Comment 15 Johnny_M 2017-06-21 22:14:22 UTC
(In reply to Mike Kaganski from comment #11)
> https://gerrit.libreoffice.org/38456/ uses Calibri

This looks fixed then. :) (There are no commit messages here due to a mistake in their TDF bug numbers.)
Comment 16 Yousuf Philips (jay) (retired) 2017-06-25 12:25:38 UTC
(In reply to Mike Kaganski from comment #13)
> This is not consistent with current import of docx with default font
> information.

MS documents have 2 default document c-fonts, 1 defined in 'Normal' (Calibri) and a 1 defined in 'Heading' (Cambria) and your fix only solves the c-font in 'Normal', so i was suggesting you also fix the one for 'Heading'.

To see the issue
1. Open attachment 133865 [details] Writer
2. Press ctrl+1 to set line to 'Heading 1'
3. Font is set to Liberation Sans
4. Open attachment 133865 [details] in Word
5. Press ctrl+alt+1 to set line to 'Heading 1'
6. Font is set to Cambria

> Please note that this fix is about default document font, not
> about re-creation of styles.

I'll open a separate bug report for the re-creation of styles.
Comment 17 Mike Kaganski 2017-06-25 16:21:49 UTC
(In reply to Yousuf Philips (jay) from comment #16)

Thanks, I'll take a look.
Comment 18 Mike Kaganski 2017-06-25 16:49:38 UTC
Well, I must close this one once again.

I must first say that I would be happy to do the change if there were a test document to see the issue.
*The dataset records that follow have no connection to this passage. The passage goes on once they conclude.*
-- ==== Sys2Proof/Tests/Slice0.lean ====
section
/-! SUPPORT. The tests: ill-formed terms that the checks refuse, words written out from the encoding tables, the worked examples of the
spec, and for each statement with hypotheses a state and operands that meet them. -/
namespace Sys2Proof.Tests
open Sys2Proof Sys2Proof.Machine Sys2Proof.Safety
set_option Elab.async false

/-- An activation on core 0 with values in s1 to s6, next to the address of its pool slot in s9. -/
def wa : Act :=
  let a := placedAct (setCore State.reset 0 (placedCore Core.reset 0 [])) 0
  let put (s : Vector Word 32) (e : Nat × Word) : Vector Word 32 := s.setIfInBounds e.1 e.2
  { a with regs := { a.regs with s := [(1, 5), (2, 3), (3, 16), (4, 0x40000), (5, 64), (6, 512)].foldl put a.regs.s } }

/-- The machine with that activation alone, about to execute a nop. -/
def ws : State := { State.reset.withFetchWord 16 0x001E with acts := [(0, wa)] }

/-- The same with another activation in its place. -/
def wsOf (a : Act) : State := { ws with acts := [(0, a)] }

/-- An activation with more values in its scalar registers. -/
def withS (a : Act) (l : List (Nat × Word)) : Act :=
  { a with regs := { a.regs with s := l.foldl (fun s e => s.setIfInBounds e.1 e.2) a.regs.s } }

theorem test_witness_ScalarArithmeticResults : Issues ws wa (sNames [1, 2, 3]) := by unfold Issues; decide +kernel

/-! ### Ill-formed terms -/

/-- One term, or more, for each check of WellFormed.lean, with a field just outside what the check admits; and terms at the edge of it. -/
theorem test_illFormed_scalar :
    [Instr.ext 1 2 60 4, .extS 1 2 63 1, .ins 1 2 1 63, .fadd 16 0 0 0 0, .fma 0 0 16 0 1, .fsqrt 0 0 7 0, .fcmp 1 0 0 4 0,
     .fcvt 16 0 1 0 0 0, .fcvt 1 16 1 1 0 0, .fcvt 1 16 9 0 0 0, .fmvS 1 16 0, .fmvF 16 1 0, .fclass 1 16 0, .loop 1 2, .loopi 2 5,
     .csrr 1 0x47, .csrw 1 1 0x10, .csrs 1 1 0x12, .csrc 1 1 2, .idr 1 12].all (fun i => !wellFormed i) = true ∧
    [Instr.ext 1 2 60 3, .ins 1 2 0 63, .fadd 15 15 15 6 1, .fcmp 1 0 0 3 0, .fcvt 15 31 1 0 6 0, .fcvt 31 15 1 1 0 0, .loop 1 3, .loopi 3 0,
     .csrr 1 0x46, .csrw 1 1 0xF, .csrs 1 0 0x12, .idr 1 11].all wellFormed = true := by decide +kernel

theorem test_illFormed_memory :
    [Instr.ld 1 2 7 0 0, .ld 1 2 0 3 0, .st 1 2 4 0 0, .st 1 2 0 3 0, .vld 1 2 3 0, .vst 1 2 3 0, .ldx 1 2 3 3 1 0, .ldx 1 2 3 0 0 3,
     .vldx 1 2 3 0 0, .vstx 1 2 3 13 0, .vldx 1 2 3 1 3, .rangeNext 5 1 5, .atomAdd 1 2 3 0 0, .atomSwap 1 2 3 3 0, .redXor 1 2 0,
     .cas 1 2 3 3 0, .fence 5, .drain 4, .arrive 1 5 1 0, .arrive 1 0 0 0, .semAdd 1 2 0 0 1, .semAdd 1 2 5 0 0, .send 1 2 3 0 0 1 0,
     .send 1 2 3 0 1 5 0, .send 1 2 3 1 0 0 0].all (fun i => !wellFormed i) = true ∧
    [Instr.ld 1 2 6 2 0, .st 1 2 3 2 0, .ldx 1 2 3 2 1 2, .vldx 1 2 3 12 2, .rangeNext 0 1 0, .atomAdd 1 2 3 1 3, .cas 1 2 3 2 0, .fence 4,
     .drain 3, .arrive 1 4 127 1, .semAdd 0 2 4 15 1, .send 1 2 3 15 1 4 1].all wellFormed = true := by decide +kernel

theorem test_illFormed_vector :
    [Instr.vadd 1 2 3 0, .vadd 1 2 3 11, .vdiv 1 2 3 6, .vsqrt 1 2 11, .vexp2 1 2 10, .vshl 1 2 3 7, .vquant 1 2 3 10, .vdequant 1 2 3 0,
     .vtrw 1 2 6, .vtrc 1 2 10, .mmaF64 0 0 8 0 0 0 0 0 0 0 0, .mmaF32 0 0 0 0 3 0 0 0 0 0 0, .mmaI8 0 0 1 0 2 0 0 0 0 0 0,
     .mmaF16 0 0 0 0 1 0 0 1 0 0 0, .mmaBf16 0 0 0 0 0 0 1 0 0 0 0, .mmaI4 0 0 0 1 0 0 0 0 0 0 0, .eset 1 7, .cpy 1 2 3 3 0,
     .cpy 1 2 3 0 3, .vxPrefix 0 0 7 0 0 1].all (fun i => !wellFormed i) = true ∧
    [Instr.vadd 1 2 3 10, .vdiv 1 2 3 7, .vexp2 1 2 9, .vshl 1 2 3 6, .vquant 1 2 3 11, .vtrw 1 2 12, .mmaE4e4 3 7 0 1 2 1 15 1 1 1 1, .eset 1 6,
     .cpy 1 2 3 2 2, .vxPrefix 7 1 6 31 1 0].all wellFormed = true := by decide +kernel

theorem test_illFormed_device :
    wellFormed (.invAll (16 * 4096) 0) = false ∧ wellFormed (.invCommandComplete 9) = false ∧ wellFormed (.frTake 10) = false ∧
    wellFormed (.partwApply (2048 * 4096)) = false ∧ wellFormed (.suspend (16384 * 4096)) = false ∧
    wellFormed (.taskTake (128 * 4096)) = false ∧ wellFormed (.caliperApply (24 * 4096) 0) = false ∧
    wellFormed (.collProgramEnd (16 * 4096)) = false ∧ wellFormed (.partModeComplete 4096) = false ∧ wellFormed (.invAll 9 0) = true ∧
    wellFormed (.partModeComplete 4095) = true := by decide +kernel

/-! ### Words written out from the encoding tables (R257 to R274) -/

/-- R257: a 16-bit word by its ra, rd and op; by its imm6, rd and op. -/
def w16 (op rd ra : Nat) : Nat := ra <<< 11 ||| rd <<< 5 ||| op <<< 1
def w16i (op rd imm : Nat) : Nat := imm <<< 10 ||| rd <<< 5 ||| op <<< 1

/-- R259: the 32-bit formats, from the major opcode up. -/
def wR (major fn rd ra rb : Nat) : Nat := fn <<< 22 ||| rb <<< 17 ||| ra <<< 12 ||| rd <<< 7 ||| major <<< 1 ||| 1
def wI (major imm rd ra : Nat) : Nat := imm <<< 17 ||| ra <<< 12 ||| rd <<< 7 ||| major <<< 1 ||| 1
def wB (cond off ra rb : Nat) : Nat := off <<< 20 ||| cond <<< 17 ||| rb <<< 12 ||| ra <<< 7 ||| 12 <<< 1 ||| 1
def wJ (major off rd : Nat) : Nat := off <<< 12 ||| rd <<< 7 ||| major <<< 1 ||| 1
def wM (major off space size base rd : Nat) : Nat :=
  off <<< 22 ||| space <<< 20 ||| size <<< 17 ||| base <<< 12 ||| rd <<< 7 ||| major <<< 1 ||| 1
def wV (major fn type vd va vb : Nat) : Nat :=
  fn <<< 26 ||| type <<< 22 ||| vb <<< 17 ||| va <<< 12 ||| vd <<< 7 ||| major <<< 1 ||| 1
def wX (major flags fs sub bsrc asrc acc : Nat) : Nat :=
  flags <<< 27 ||| fs <<< 23 ||| sub <<< 19 ||| bsrc <<< 14 ||| asrc <<< 9 ||| acc <<< 7 ||| major <<< 1 ||| 1
def wS (major imm scope rd ra : Nat) : Nat := imm <<< 20 ||| scope <<< 17 ||| ra <<< 12 ||| rd <<< 7 ||| major <<< 1 ||| 1

/-- Each word of a list decodes to the instruction beside it. -/
def reads (nbits : Nat) (l : List (Nat × Instr)) : Bool := l.all fun e => decide (decodeTableWord nbits e.1 = some e.2)

/-- R258. -/
theorem test_decode_16bit : reads 16
    [(w16 1 3 17, .mov 3 17), (w16 2 3 17, .add16 3 17), (w16 3 3 17, .sub16 3 17), (w16i 4 4 0x3F, .addi6 4 0x3F), (w16i 5 5 0x21, .li6 5 0x21),
     (w16 6 1 30, .and16 1 30), (w16 7 1 30, .or16 1 30), (w16i 8 2 5, .ldDShort 2 5), (w16i 9 2 5, .stDShort 2 5), (w16i 10 7 0x3E, .bz 7 0x3E),
     (w16i 11 7 3, .bnz 7 3), (0x701 <<< 5 ||| 12 <<< 1, .b16 0x701), (w16i 13 6 33, .shli16 6 33), (w16i 14 6 33, .shri16 6 33),
     (0x001E, .nop), (0x003E, .done), (0x005E, .brk16), (0x007E, .ret)] = true := by decide +kernel

/-- R267. -/
theorem test_decode_integer : reads 32
    [(wR 1 0 3 1 2, .add 3 1 2), (wR 1 1 3 1 2, .sub 3 1 2), (wR 1 2 5 6 7, .mul 5 6 7), (wR 1 3 5 6 7, .mulh 5 6 7), (wR 1 4 5 6 7, .mulhz 5 6 7),
     (wR 1 5 31 30 29, .div 31 30 29), (wR 1 6 31 30 29, .divz 31 30 29), (wR 1 7 31 30 29, .rem 31 30 29), (wR 1 8 31 30 29, .remz 31 30 29),
     (wR 1 9 1 2 3, .and 1 2 3), (wR 1 10 1 2 3, .andn 1 2 3), (wR 1 11 1 2 3, .or 1 2 3), (wR 1 12 1 2 3, .xor 1 2 3),
     (wR 1 13 1 2 3, .shl 1 2 3), (wR 1 14 1 2 3, .shr 1 2 3), (wR 1 15 1 2 3, .sra 1 2 3), (wR 1 16 1 2 3, .rol 1 2 3),
     (wR 1 17 8 9 0, .clz 8 9), (wR 1 18 8 9 0, .ctz 8 9), (wR 1 19 8 9 0, .popc 8 9), (wR 1 20 4 5 6, .min 4 5 6), (wR 1 21 4 5 6, .max 4 5 6),
     (wR 1 22 4 5 6, .minz 4 5 6), (wR 1 23 4 5 6, .maxz 4 5 6), (wR 1 24 4 5 6, .seq 4 5 6), (wR 1 25 4 5 6, .sne 4 5 6),
     (wR 1 26 4 5 6, .slt 4 5 6), (wR 1 27 4 5 6, .sltz 4 5 6), (wR 1 28 4 5 6, .sel 4 5 6), (wR 1 29 8 9 0, .bswap 8 9),
     (wR 1 30 4 5 6, .clmul 4 5 6), (wR 1 31 4 5 6, .clmulh 4 5 6), (wR 1 32 4 5 6, .crc 4 5 6), (wR 1 33 4 5 6, .hdrPack 4 5 6),
     (wR 1 34 4 5 6, .hdrUnpk 4 5 6)] = true := by decide +kernel

/-- R266, R269. -/
theorem test_decode_immediate : reads 32
    [(wI 2 0x7FFF 1 2, .addi 1 2 0x7FFF), (wI 3 0x4000 1 2, .andi 1 2 0x4000), (wI 4 1 1 2, .ori 1 2 1), (wI 5 3 1 2, .xori 1 2 3),
     (wI 6 5 1 2, .slti 1 2 5), (wI 7 0x1234 9 0, .li 9 0x1234), (wI 8 63 1 2, .shli 1 2 63), (wI 8 (1 <<< 13 ||| 8) 1 2, .shri 1 2 8),
     (wI 8 (2 <<< 13 ||| 8) 1 2, .srai 1 2 8), (wI 8 (3 <<< 13 ||| 8) 1 2, .rori 1 2 8), (wI 9 (15 <<< 6 ||| 40) 1 2, .ext 1 2 40 15),
     (wI 9 (1 <<< 13 ||| 15 <<< 6 ||| 40) 1 2, .extS 1 2 40 15), (wI 9 (1 <<< 14 ||| 15 <<< 6 ||| 40) 1 2, .ins 1 2 40 15),
     (wJ 10 0x80001 3, .lih 3 0x80001)] = true := by decide +kernel

/-- R268. -/
theorem test_decode_float : reads 32
    [(wR 11 (0 <<< 4 ||| 1) 1 2 3, .fadd 1 2 3 1 0), (wR 11 (1 <<< 4 ||| 8 ||| 6) 1 2 3, .fsub 1 2 3 6 1), (wR 11 (2 <<< 4 ||| 2) 1 2 3, .fmul 1 2 3 2 0),
     (wR 11 (3 <<< 4 ||| 8) 1 2 3, .fma 1 2 3 0 1), (wR 11 (4 <<< 4 ||| 3) 1 2 3, .fdiv 1 2 3 3 0), (wR 11 (5 <<< 4 ||| 8 ||| 4) 1 2 0, .fsqrt 1 2 4 1),
     (wR 11 (6 <<< 4) 1 2 3, .fmin 1 2 3 0), (wR 11 (7 <<< 4 ||| 8) 1 2 3, .fmax 1 2 3 1), (wR 11 (8 <<< 4 ||| 2) 20 2 3, .fcmp 20 2 3 2 0),
     (wR 11 (9 <<< 4 ||| 8 ||| 1) 20 2 (16 ||| 4), .fcvt 20 2 4 1 1 1), (wR 11 (10 <<< 4) 20 2 0, .fmvS 20 2 0),
     (wR 11 (11 <<< 4 ||| 8) 2 20 0, .fmvF 2 20 1), (wR 11 (12 <<< 4) 20 2 0, .fclass 20 2 0)] = true := by decide +kernel

/-- R261, R266, R271. -/
theorem test_decode_control : reads 32
    [(wB 0 0x801 4 5, .bEq 4 5 0x801), (wB 1 2 4 5, .bNe 4 5 2), (wB 2 2 4 5, .bLt 4 5 2), (wB 3 2 4 5, .bGe 4 5 2), (wB 4 2 4 0, .bLtz 4 2),
     (wB 5 2 4 0, .bGez 4 2), (wJ 13 0x80 31, .jal 31 0x80), (wI 14 0x7FFE 31 10, .jalr 31 10 0x7FFE), (wI 15 10 0 4, .loop 4 10),
     (wJ 16 (7 <<< 10 ||| 12) 0, .loopi 12 7), (wS 17 0x010 0 4 0, .csrr 4 0x010), (wS 17 2 1 0 5, .csrw 0 5 2), (wS 17 2 2 1 5, .csrs 1 5 2),
     (wS 17 3 3 1 5, .csrc 1 5 3), (wS 17 11 4 2 0, .idr 2 11), (wS 17 7 5 0 5, .trap 5 7), (wS 17 0xABC 6 0 0, .brk 0xABC),
     (wS 17 0x123 7 0 0, .yield 0x123)] = true := by decide +kernel

/-- R260, R272. -/
theorem test_decode_memory : reads 32
    [(wM 18 0x3FF 2 6 4 3, .ld 3 4 6 2 0x3FF), (wM 19 2 1 3 4 3, .st 3 4 3 1 2), (wM 20 1 2 0 4 31, .vld 31 4 2 1), (wM 21 1 0 0 4 31, .vst 31 4 0 1),
     (wR 22 (0 <<< 6 ||| 1 <<< 4 ||| 1 <<< 3 ||| 2) 5 6 7, .ldx 5 6 7 2 1 1), (wR 22 (1 <<< 6) 0 6 7, .prf 6 7),
     (wR 22 (2 <<< 6 ||| 1 <<< 4 ||| 9) 5 6 7, .vldx 5 6 7 9 1), (wR 22 (3 <<< 6 ||| 2 <<< 4 ||| 9) 5 6 7, .vstx 5 6 7 9 2),
     (wR 22 (4 <<< 6) 7 6 0, .dld 7 6), (wR 22 (5 <<< 6) 1 2 3, .tld 1 2 3), (wR 22 (6 <<< 6) 1 2 3, .tst 1 2 3),
     (wR 22 (7 <<< 6) 4 5 6, .rangeNext 4 5 6)] = true := by decide +kernel

/-- R270, with the codes of R94. -/
theorem test_decode_atomic : reads 32
    [(wR 23 (1 <<< 6 ||| 0 <<< 2 ||| 2) 3 4 5, .atomAdd 3 4 5 2 1), (wR 23 (2 <<< 6 ||| 1 <<< 2 ||| 1) 3 4 5, .atomFaddF32 3 4 5 2),
     (wR 23 (3 <<< 6 ||| 2 <<< 2 ||| 2) 3 4 5, .atomFaddF64 3 4 5 3), (wR 23 (3 <<< 2 ||| 0) 3 4 5, .atomFaddBf16 3 4 5 0),
     (wR 23 (4 <<< 2 ||| 1) 3 4 5, .atomMin 3 4 5 1 0), (wR 23 (5 <<< 2 ||| 1) 3 4 5, .atomMax 3 4 5 1 0), (wR 23 (6 <<< 2 ||| 2) 3 4 5, .atomMinz 3 4 5 2 0),
     (wR 23 (7 <<< 2 ||| 2) 3 4 5, .atomMaxz 3 4 5 2 0), (wR 23 (8 <<< 2 ||| 1) 3 4 5, .atomAnd 3 4 5 1 0), (wR 23 (9 <<< 2 ||| 1) 3 4 5, .atomOr 3 4 5 1 0),
     (wR 23 (10 <<< 2 ||| 1) 3 4 5, .atomXor 3 4 5 1 0), (wR 23 (11 <<< 2 ||| 1) 3 4 5, .atomSwap 3 4 5 1 0),
     (wR 24 (0 <<< 2 ||| 1) 0 4 5, .redAdd 4 5 1), (wR 24 (1 <<< 2 ||| 1) 0 4 5, .redFaddF32 4 5), (wR 24 (2 <<< 2 ||| 2) 0 4 5, .redFaddF64 4 5),
     (wR 24 (3 <<< 2 ||| 0) 0 4 5, .redFaddBf16 4 5), (wR 24 (4 <<< 2 ||| 1) 0 4 5, .redMin 4 5 1), (wR 24 (5 <<< 2 ||| 1) 0 4 5, .redMax 4 5 1),
     (wR 24 (6 <<< 2 ||| 1) 0 4 5, .redMinz 4 5 1), (wR 24 (7 <<< 2 ||| 1) 0 4 5, .redMaxz 4 5 1), (wR 24 (8 <<< 2 ||| 2) 0 4 5, .redAnd 4 5 2),
     (wR 24 (9 <<< 2 ||| 2) 0 4 5, .redOr 4 5 2), (wR 24 (10 <<< 2 ||| 2) 0 4 5, .redXor 4 5 2), (wR 25 (2 <<< 6 ||| 2) 3 4 5, .cas 3 4 5 2 2)] = true := by
  decide +kernel

/-- R271, R272, with the operand fields of R332 to R344. -/
theorem test_decode_sync : reads 32
    [(wS 26 0 4 0 0, .fence 4), (wS 26 (1 <<< 8 ||| 3) 0 0 0, .drain 3), (wS 26 (2 <<< 8 ||| 1 <<< 7 ||| 9) 2 0 5, .arrive 5 2 9 1),
     (wS 26 (3 <<< 8) 0 4 5, .barArrive 4 5), (wS 26 (4 <<< 8) 0 4 5, .barWait 4 5), (wS 26 (5 <<< 8 ||| 9) 0 4 0, .semWait 4 9),
     (wS 26 (6 <<< 8 ||| 1 <<< 7 ||| 9) 3 0 5, .semAdd 0 5 3 9 1), (wS 26 (7 <<< 8 ||| 63) 0 0 5, .ownGive 5 63), (wS 26 (8 <<< 8 ||| 2) 0 0 5, .ownTake 5 2),
     (wS 26 (9 <<< 8 ||| 2) 0 0 5, .ownWait 5 2), (wS 26 (10 <<< 8 ||| 9 <<< 3 ||| 6) 0 0 0, .cbWait 6 9),
     (wS 26 (11 <<< 8 ||| 9 <<< 3 ||| 6) 0 0 0, .cbRoom 6 9), (wS 26 (12 <<< 8 ||| 9 <<< 3 ||| 6) 0 0 0, .cbPush 6 9),
     (wS 26 (13 <<< 8 ||| 9 <<< 3 ||| 6) 0 0 0, .cbPop 6 9), (wR 27 (0 <<< 6 ||| 1) 0 1 2, .spawn 1 2 1), (wR 27 (1 <<< 6) 0 1 2, .spawng 1 2 0),
     (wR 27 (2 <<< 6) 0 1 2, .wttArm 1 2), (wR 27 (3 <<< 6) 4 0 2, .wttDisarm 4 2),
     (wR 28 (1 <<< 8 ||| 2 <<< 5 ||| 1 <<< 4 ||| 9) 1 2 3, .send 1 2 3 9 1 2 1)] = true := by decide +kernel

/-- R273, functions 0 to 23 of V0. -/
theorem test_decode_vectorArithmetic : reads 32
    [(wV 29 0 1 1 2 3, .vadd 1 2 3 1), (wV 29 1 9 1 2 3, .vsub 1 2 3 9), (wV 29 2 9 0 0 1, .vmul 0 0 1 9), (wV 29 3 9 1 2 3, .vfma 1 2 3 9),
     (wV 29 4 9 1 2 3, .vfms 1 2 3 9), (wV 29 5 9 1 2 3, .vfnma 1 2 3 9), (wV 29 6 9 1 2 3, .vdiv 1 2 3 9), (wV 29 7 9 1 2 0, .vsqrt 1 2 9),
     (wV 29 8 9 1 2 0, .vrcp 1 2 9), (wV 29 9 9 1 2 0, .vrsqrt 1 2 9), (wV 29 10 9 1 2 0, .vexp2 1 2 9), (wV 29 11 9 1 2 0, .vlog2 1 2 9),
     (wV 29 12 9 1 2 0, .vtanh 1 2 9), (wV 29 13 9 1 2 0, .vsigm 1 2 9), (wV 29 14 9 1 2 0, .vsin 1 2 9), (wV 29 15 9 1 2 0, .vcos 1 2 9),
     (wV 29 16 9 1 2 3, .vmin 1 2 3 9), (wV 29 17 9 1 2 3, .vmax 1 2 3 9), (wV 29 18 9 1 2 0, .vabs 1 2 9), (wV 29 19 9 1 2 0, .vneg 1 2 9),
     (wV 29 20 3 1 2 3, .vand 1 2 3 3), (wV 29 21 3 1 2 3, .vor 1 2 3 3), (wV 29 22 3 1 2 3, .vxor 1 2 3 3), (wV 29 23 3 1 2 0, .vnot 1 2 3)] = true := by
  decide +kernel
Having said that, here is what makes me believe that comment 16 does not relate to this issue, and also arguable.

This issue is not about styles. It is about default choice of settings that are used in absence of styles (specifically, fonts) information. And the fix does not touch any styles: rather, it controls what is on Tools-Options-LibreOffice Writer-Basic Fonts (and that incidentally controls styles as a side-effect). And there is an entry specifically for headings, so that would be trivial to extend the fix to that entry.

What stops me is that I have no document which would be opened differently depending on the default font for headings. I suppose that in MS Word, you just cannot declare a paragraph a heading, skip the font information and have it shown with Cambria (chosen by Word by default).

What you describe in steps 1-6, is totally different thing. The file opens identically, what differs is not the existing data, but the program's choice WRT how to create a previously-absent style; and I am unsure that we should definitely try to mimic Word here (I might be wrong).

Yet, I repeat: if there is a way in DOCX to define a heading, skip fonts, and get Cambria - that would be legitimate reason to reopen this and appropriately extend the fix.